TASK OBJECTIVE: Would you please copy the part of the material below that opens with the line containing "Completes (.keyingTimeout p) s fun g => g.rd" and closes with the line containing "(∀ (p : Fin 8) len"? Copy it exactly, and only it.

PROVIDED INFORMATION:
/-- Capability exchange, mailbox and width changes of a port (R142 to R149, R157, R158). Where the spec leaves a point open,
its clauses follow the model's choices: log entries 31, 107, 108, 121, 160 to 162 and 164. -/
def Obligations.LinkSetupCommandsComplete : Prop :=
  ∀ s : State, s.Inv →
    (∀ (p : Fin 8) tok payload, s.hub.linkUp p = true →
      Hub.capClash (s.hub.rd OPT.hCrypt p) (bits (leAt (padTo 64 payload) 13 1) 2 2) = false →
      Completes (.cap p tok payload) s fun g => Tab.get [] p.val g.capRx = padTo 64 payload ∧
        ⟨2, tok, [], false⟩ ∈ Tab.get [] p.val g.lmcQ ∧
        (s.hub.rd OPT.STAT_STATE p ≠ 1 → g.rd OPT.STAT_STATE p = s.hub.rd OPT.STAT_STATE p) ∧
        (s.hub.rd OPT.STAT_STATE p = 1 → g.rd OPT.STAT_STATE p = (if s.hub.on OPT.hCapAck p then
          if s.hub.rd OPT.hCrypt p = 0 ∨ bits (leAt (padTo 64 payload) 13 1) 2 2 = 0 then 3 else 2 else 1)) ∧
        (Tab.get [] p.val s.hub.capRx ≠ padTo 64 payload →
          g.rd OPT.PARTNER_NODE p = leAt (padTo 64 payload) 8 2 % 2 ^ 14 ∧
          g.rd OPT.PARTNER_PORT p = leAt (padTo 64 payload) 11 1 % 8 ∧
          g.rd OPT.PARTNER_ID_LO_ID p = leAt (padTo 64 payload) 0 4 % 2 ^ 32 ∧
          g.rd OPT.PARTNER_ID_HI_ID p = leAt (padTo 64 payload) 4 4 % 2 ^ 32 ∧
          (leAt (padTo 64 payload) 13 1 % 4 ≠ s.hub.rd OLN.CFG_CLASS (4 * p) → g.bit HDR.ESTAT 11 (0x10 + p) = true) ∧
          (s.hub.rd OPT.STAT_STATE p = 1 → g.rd OPT.TXCRED_A_VC0 p = leAt (padTo 64 payload) 16 2 ∧
            g.rd OPT.TXCRED_A_VC1 p = leAt (padTo 64 payload) 18 2 ∧ g.rd OPT.TXCRED_B_VC2 p = leAt (padTo 64 payload) 20 2 ∧
            g.rd OPT.TXCRED_B_VC3 p = leAt (padTo 64 payload) 22 2))) ∧
    (∀ (p : Fin 8) tok payload, s.hub.linkUp p = true → Tab.get [] p.val s.hub.capRx ≠ padTo 64 payload →
      Hub.capClash (s.hub.rd OPT.hCrypt p) (bits (leAt (padTo 64 payload) 13 1) 2 2) = true →
      Completes (.cap p tok payload) s fun g => g.rd OPT.STAT_STATE p = 0 ∧ g.bit HDR.ESTAT 1 (0x10 + p) = true) ∧
    (∀ (p : Fin 8) tok, s.hub.portOn p = true → s.hub.rd OPT.STAT_STATE p = 1 → s.hub.rd OPT.hCapTok p = tok →
      Completes (.capack p tok) s fun g =>
        let far := bits (leAt (Tab.get [] p.val s.hub.capRx) 13 1) 2 2
        (Tab.get [] p.val s.hub.capRx = [] → g.rd OPT.hCapAck p = 1 ∧ g.rd OPT.STAT_STATE p = 1) ∧
        (Tab.get [] p.val s.hub.capRx ≠ [] → Hub.capClash (s.hub.rd OPT.hCrypt p) far = false → g.rd OPT.hCapAck p = 1 ∧
          g.rd OPT.STAT_STATE p = if s.hub.rd OPT.hCrypt p = 0 ∨ far = 0 then 3 else 2) ∧
        (Tab.get [] p.val s.hub.capRx ≠ [] → Hub.capClash (s.hub.rd OPT.hCrypt p) far = true →
          g.rd OPT.STAT_STATE p = 0 ∧ g.bit HDR.ESTAT 1 (0x10 + p) = true)) ∧
    (∀ (p : Fin 8) tok, s.hub.rd OPT.STAT_STATE p ≠ 1 ∨ s.hub.rd OPT.hCapTok p ≠ tok →
      Completes (.capack p tok) s fun g => g = s.hub) ∧
    (∀ p : Fin 8, s.hub.portOn p = true → s.hub.rd OPT.STAT_STATE p = 1 → s.hub.on OPT.hCapAck p = false →
      Completes (.capRepeat p) s fun g =>
        let c := (s.hub.wr OPT.hCrypt (s.hub.rd OPT.CFG_CRYPT p) p).capPayload p
        Tab.get [] p.val g.lmcQ = Tab.get [] p.val s.hub.lmcQ ++ [⟨1, s.hub.rd OPT.hCapTok p, c, false⟩] ∧
          leAt c 0 8 = s.hub.deviceId % 2 ^ 64 ∧ leAt c 11 1 = p ∧ leAt c 14 2 = 0x0100 ∧ leAt c 24 2 = 511 ∧
          bits (leAt c 13 1) 2 2 = s.hub.rd OPT.CFG_CRYPT p % 4 ∧ c.length = 64) ∧
    (∀ p : Fin 8, s.hub.rd OPT.STAT_STATE p ≠ 1 ∨ s.hub.on OPT.hCapAck p = true →
      Completes (.capRepeat p) s fun g => g = s.hub) ∧
    (∀ p : Fin 8, s.hub.portOn p = true → s.hub.rd OPT.STAT_STATE p = 1 →
      Completes (.capxTimeout p) s fun g => g.rd OPT.STAT_STATE p = 0 ∧ g.bit HDR.ESTAT 0 (0x10 + p) = true ∧
        Hub.WentDown s.hub g p 1) ∧
    (∀ p : Fin 8, s.hub.portOn p = true → s.hub.rd OPT.STAT_STATE p = 2 →
      Completes (.keyingTimeout p) s fun g => g.rd OPT.STAT_STATE p = 0 ∧ g.bit HDR.ESTAT 2 (0x10 + p) = true ∧
        Hub.WentDown s.hub g p 2) ∧
    (∀ p : Fin 8, s.hub.rd OPT.STAT_STATE p ≠ 1 → Completes (.capxTimeout p) s fun g => g = s.hub) ∧
    (∀ p : Fin 8, s.hub.rd OPT.STAT_STATE p ≠ 2 → Completes (.keyingTimeout p) s fun g => g = s.hub) ∧
    (∀ r (p : Fin 8), s.hub.Accepts r OPT.CTL_DOWN p → s.hub.rd OPT.STAT_STATE p ≠ 0 →
      Completes (.portDownCmd r p) s fun g => g.rd OPT.STAT_STATE p = 0 ∧ Hub.WentDown s.hub g p 5) ∧
    (∀ r (p : Fin 8), s.hub.Accepts r OPT.CTL_DOWN p → s.hub.rd OPT.STAT_STATE p = 0 →
      Completes (.portDownCmd r p) s fun g => g = s.hub.written r id) ∧
    (∀ r (p : Fin 8), s.hub.Accepts r OPT.MBX_TXC_GO p → s.hub.on OPT.MBX_TXC_BUSY p = false → s.hub.on OPT.STAT_STATE p = true →
      Completes (.mailboxSend r p) s fun g => g.rd OPT.MBX_TXC_BUSY p = 1 ∧ Tab.get [] p.val g.lmcQ =
        Tab.get [] p.val s.hub.lmcQ ++ [{ typ := s.hub.rd OPT.MBX_TXC_TYPE p, payload := (ofWords ((List.range 16).map fun j =>
          s.hub.rd (OPT.MBX_TXD.word j) p)).take (s.hub.rd OPT.MBX_TXC_LEN p), mbx := true }]) ∧
    (∀ r (p : Fin 8), s.hub.Accepts r OPT.MBX_TXC_GO p → s.hub.on OPT.MBX_TXC_BUSY p = true ∨ s.hub.on OPT.STAT_STATE p = false →
      Completes (.mailboxSend r p) s fun g => g = s.hub.written r id) ∧
    (∀ (p : Fin 8) len payload, s.hub.linkUp p = true → s.hub.live (0xB0 + p) = true →
      (leAt payload 0 1 = 0 ∨ 13 < leAt payload 0 1) →
      Completes (.mailbox p 0x0B len payload) s fun g =>
        g.rd CLP.CNT_MSG2_BAD p = min 65535 (s.hub.rd CLP.CNT_MSG2_BAD p + 1)) ∧
    (∀ (p : Fin 8) typ len payload, s.hub.linkUp p = true → Hub.lmcReserved typ = true →
      Completes (.mailbox p typ len payload) s fun g =>
        g.rd OPT.CNT_CREDIT_LMC p = min 65535 (s.hub.rd OPT.CNT_CREDIT_LMC p + 1) ∧
        g.rd OPT.MBX_RXC_VALID p = s.hub.rd OPT.MBX_RXC_VALID p) ∧
    (∀ (p : Fin 8) typ len payload, s.hub.linkUp p = true → 0x10 ≤ typ → typ ≤ 0x1F →
      Completes (.mailbox p typ len payload) s fun g =>
        (s.hub.on OPT.MBX_RXC_VALID p = true → g = s.hub.wr OPT.MBX_RXC_OVERRUN 1 p) ∧
        (s.hub.on OPT.MBX_RXC_VALID p = false → g.rd OPT.MBX_RXC_VALID p = 1 ∧ g.rd OPT.MBX_RXC_TYPE p = typ % 256 ∧
          g.rd OPT.MBX_RXC_LEN p = len % 128 ∧ g.bit HDR.ISTAT 1 (0x10 + p) = true ∧
          (∀ j : Nat, j < 16 → g.rd (OPT.MBX_RXD.word j) p = leAt (padTo 64 (payload.take len)) (4 * j) 4))) ∧
    (∀ (p : Fin 8) typ len payload, s.hub.linkUp p = true → 1 ≤ typ → typ ≤ 0x0A →
      Completes (.mailbox p typ len payload) s fun g => g = s.hub) ∧
    (∀ r (p : Fin 8), s.hub.Accepts r OPT.WIDTH_GO p → s.hub.rd OPT.WIDTH_DONE p ≠ 1 → s.hub.rd OPT.STAT_STATE p = 3 →
      Completes (.widthRequest r p) s fun g =>
        let t := lanesOfWidth (s.hub.rd OPT.WIDTH_TARGET p)
        let wide := decide (lanesOfWidth (s.hub.rd OPT.CFG_WIDTH p) < t)
        let narrow := decide (t < lanesOfWidth (s.hub.rd OPT.STAT_WIDTH p) ∧ Hub.widthCt (widthOfLanes t) < s.hub.pres p)
        ((wide || narrow) = true → g.rd OPT.WIDTH_DONE p = 3 ∧ g.bit HDR.ESTAT 8 (0x10 + p) = true ∧
          g.rd OPT.hWidth p = s.hub.rd OPT.hWidth p ∧ g.lmcQ = s.hub.lmcQ) ∧
        ((wide || narrow) = false → g.rd OPT.WIDTH_DONE p = 1 ∧ g.rd OPT.hWidth p = 1 ∧
          Tab.get [] p.val g.lmcQ = Tab.get [] p.val s.hub.lmcQ ++ [⟨3, (s.hub.rd OPT.hTok p + 1) % 2 ^ 16,
            natLe 1 (2 ^ t - 1), false⟩])) ∧
    (∀ r (p : Fin 8), s.hub.Accepts r OPT.WIDTH_GO p → s.hub.rd OPT.WIDTH_DONE p = 1 →
      Completes (.widthRequest r p) s fun g => g = s.hub.written r id) ∧
    (∀ r (p : Fin 8), s.hub.Accepts r OPT.WIDTH_GO p → s.hub.rd OPT.WIDTH_DONE p ≠ 1 → s.hub.rd OPT.STAT_STATE p ≠ 3 →
      Completes (.widthRequest r p) s fun g => g = s.hub.written r fun h => h.wr OPT.WIDTH_DONE 3 p) ∧
    (∀ (p : Fin 8) tok mask, s.hub.portOn p = true → s.hub.rd OPT.STAT_STATE p = 3 →
      Completes (.widthReq p tok mask) s fun g =>
        let bad := !(mask % 16 != 0 && (lanesOf (mask % 16)).all fun k =>
          s.hub.lane (s.hub.laneNo p k) == 5 || s.hub.lane (s.hub.laneNo p k) == 6)
        let wins := s.hub.rd OPT.hWidth p == 1 && s.hub.widthWins p
        Tab.get [] p.val g.lmcQ = Tab.get [] p.val s.hub.lmcQ ++
          [⟨4, tok, natLe 1 (if wins then 2 else if bad then 1 else 0), false⟩] ∧
        (s.hub.rd OPT.hWidth p ≠ 1 ∨ wins = true → g.rd OPT.WIDTH_DONE p = s.hub.rd OPT.WIDTH_DONE p) ∧
        (s.hub.rd OPT.hWidth p = 1 → wins = false → g.rd OPT.WIDTH_DONE p = 3 ∧ g.rd OPT.hWidth p = 0)) ∧
    (∀ (p : Fin 8) tok status, s.hub.portOn p = true → s.hub.rd OPT.STAT_STATE p = 3 → s.hub.rd OPT.hWidth p = 1 →
      s.hub.rd OPT.hWidthTok p = tok + 1 →
      Completes (.widthAck p tok status) s fun g =>
        (status = 0 → g.rd OPT.hWidth p = 2 ∧ g.rd OPT.hRet p = 1 ∧ g.rd OPT.hRetMask p = 0 ∧
          g.rd OPT.hRetSet p = s.hub.rd OPT.hWidthMask p % 2 ^ 64) ∧
        (status ≠ 0 → g.rd OPT.WIDTH_DONE p = 3 ∧ g.rd OPT.hWidth p = 0)) ∧
    (∀ (p : Fin 8) tok status, s.hub.rd OPT.STAT_STATE p ≠ 3 ∨ s.hub.rd OPT.hWidth p ≠ 1 ∨ s.hub.rd OPT.hWidthTok p ≠ tok + 1 →
      Completes (.widthAck p tok status) s fun g => g = s.hub) ∧
    (∀ p : Fin 8, s.hub.portOn p = true → s.hub.rd OPT.hWidth p = 1 →
      Completes (.widthTimeout p) s fun g => g.rd OPT.WIDTH_DONE p = 3 ∧ g.rd OPT.hWidth p = 0 ∧ g.bit HDR.ESTAT 9 (0x10 + p) = true) ∧
    (∀ p : Fin 8, s.hub.rd OPT.hWidth p ≠ 1 → Completes (.widthTimeout p) s fun g => g = s.hub)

EXERCISE RESPONSE:
      Completes (.keyingTimeout p) s fun g => g.rd OPT.STAT_STATE p = 0 ∧ g.bit HDR.ESTAT 2 (0x10 + p) = true ∧
        Hub.WentDown s.hub g p 2) ∧
    (∀ p : Fin 8, s.hub.rd OPT.STAT_STATE p ≠ 1 → Completes (.capxTimeout p) s fun g => g = s.hub) ∧
    (∀ p : Fin 8, s.hub.rd OPT.STAT_STATE p ≠ 2 → Completes (.keyingTimeout p) s fun g => g = s.hub) ∧
    (∀ r (p : Fin 8), s.hub.Accepts r OPT.CTL_DOWN p → s.hub.rd OPT.STAT_STATE p ≠ 0 →
      Completes (.portDownCmd r p) s fun g => g.rd OPT.STAT_STATE p = 0 ∧ Hub.WentDown s.hub g p 5) ∧
    (∀ r (p : Fin 8), s.hub.Accepts r OPT.CTL_DOWN p → s.hub.rd OPT.STAT_STATE p = 0 →
      Completes (.portDownCmd r p) s fun g => g = s.hub.written r id) ∧
    (∀ r (p : Fin 8), s.hub.Accepts r OPT.MBX_TXC_GO p → s.hub.on OPT.MBX_TXC_BUSY p = false → s.hub.on OPT.STAT_STATE p = true →
      Completes (.mailboxSend r p) s fun g => g.rd OPT.MBX_TXC_BUSY p = 1 ∧ Tab.get [] p.val g.lmcQ =
        Tab.get [] p.val s.hub.lmcQ ++ [{ typ := s.hub.rd OPT.MBX_TXC_TYPE p, payload := (ofWords ((List.range 16).map fun j =>
          s.hub.rd (OPT.MBX_TXD.word j) p)).take (s.hub.rd OPT.MBX_TXC_LEN p), mbx := true }]) ∧
    (∀ r (p : Fin 8), s.hub.Accepts r OPT.MBX_TXC_GO p → s.hub.on OPT.MBX_TXC_BUSY p = true ∨ s.hub.on OPT.STAT_STATE p = false →
      Completes (.mailboxSend r p) s fun g => g = s.hub.written r id) ∧
    (∀ (p : Fin 8) len payload, s.hub.linkUp p = true → s.hub.live (0xB0 + p) = true →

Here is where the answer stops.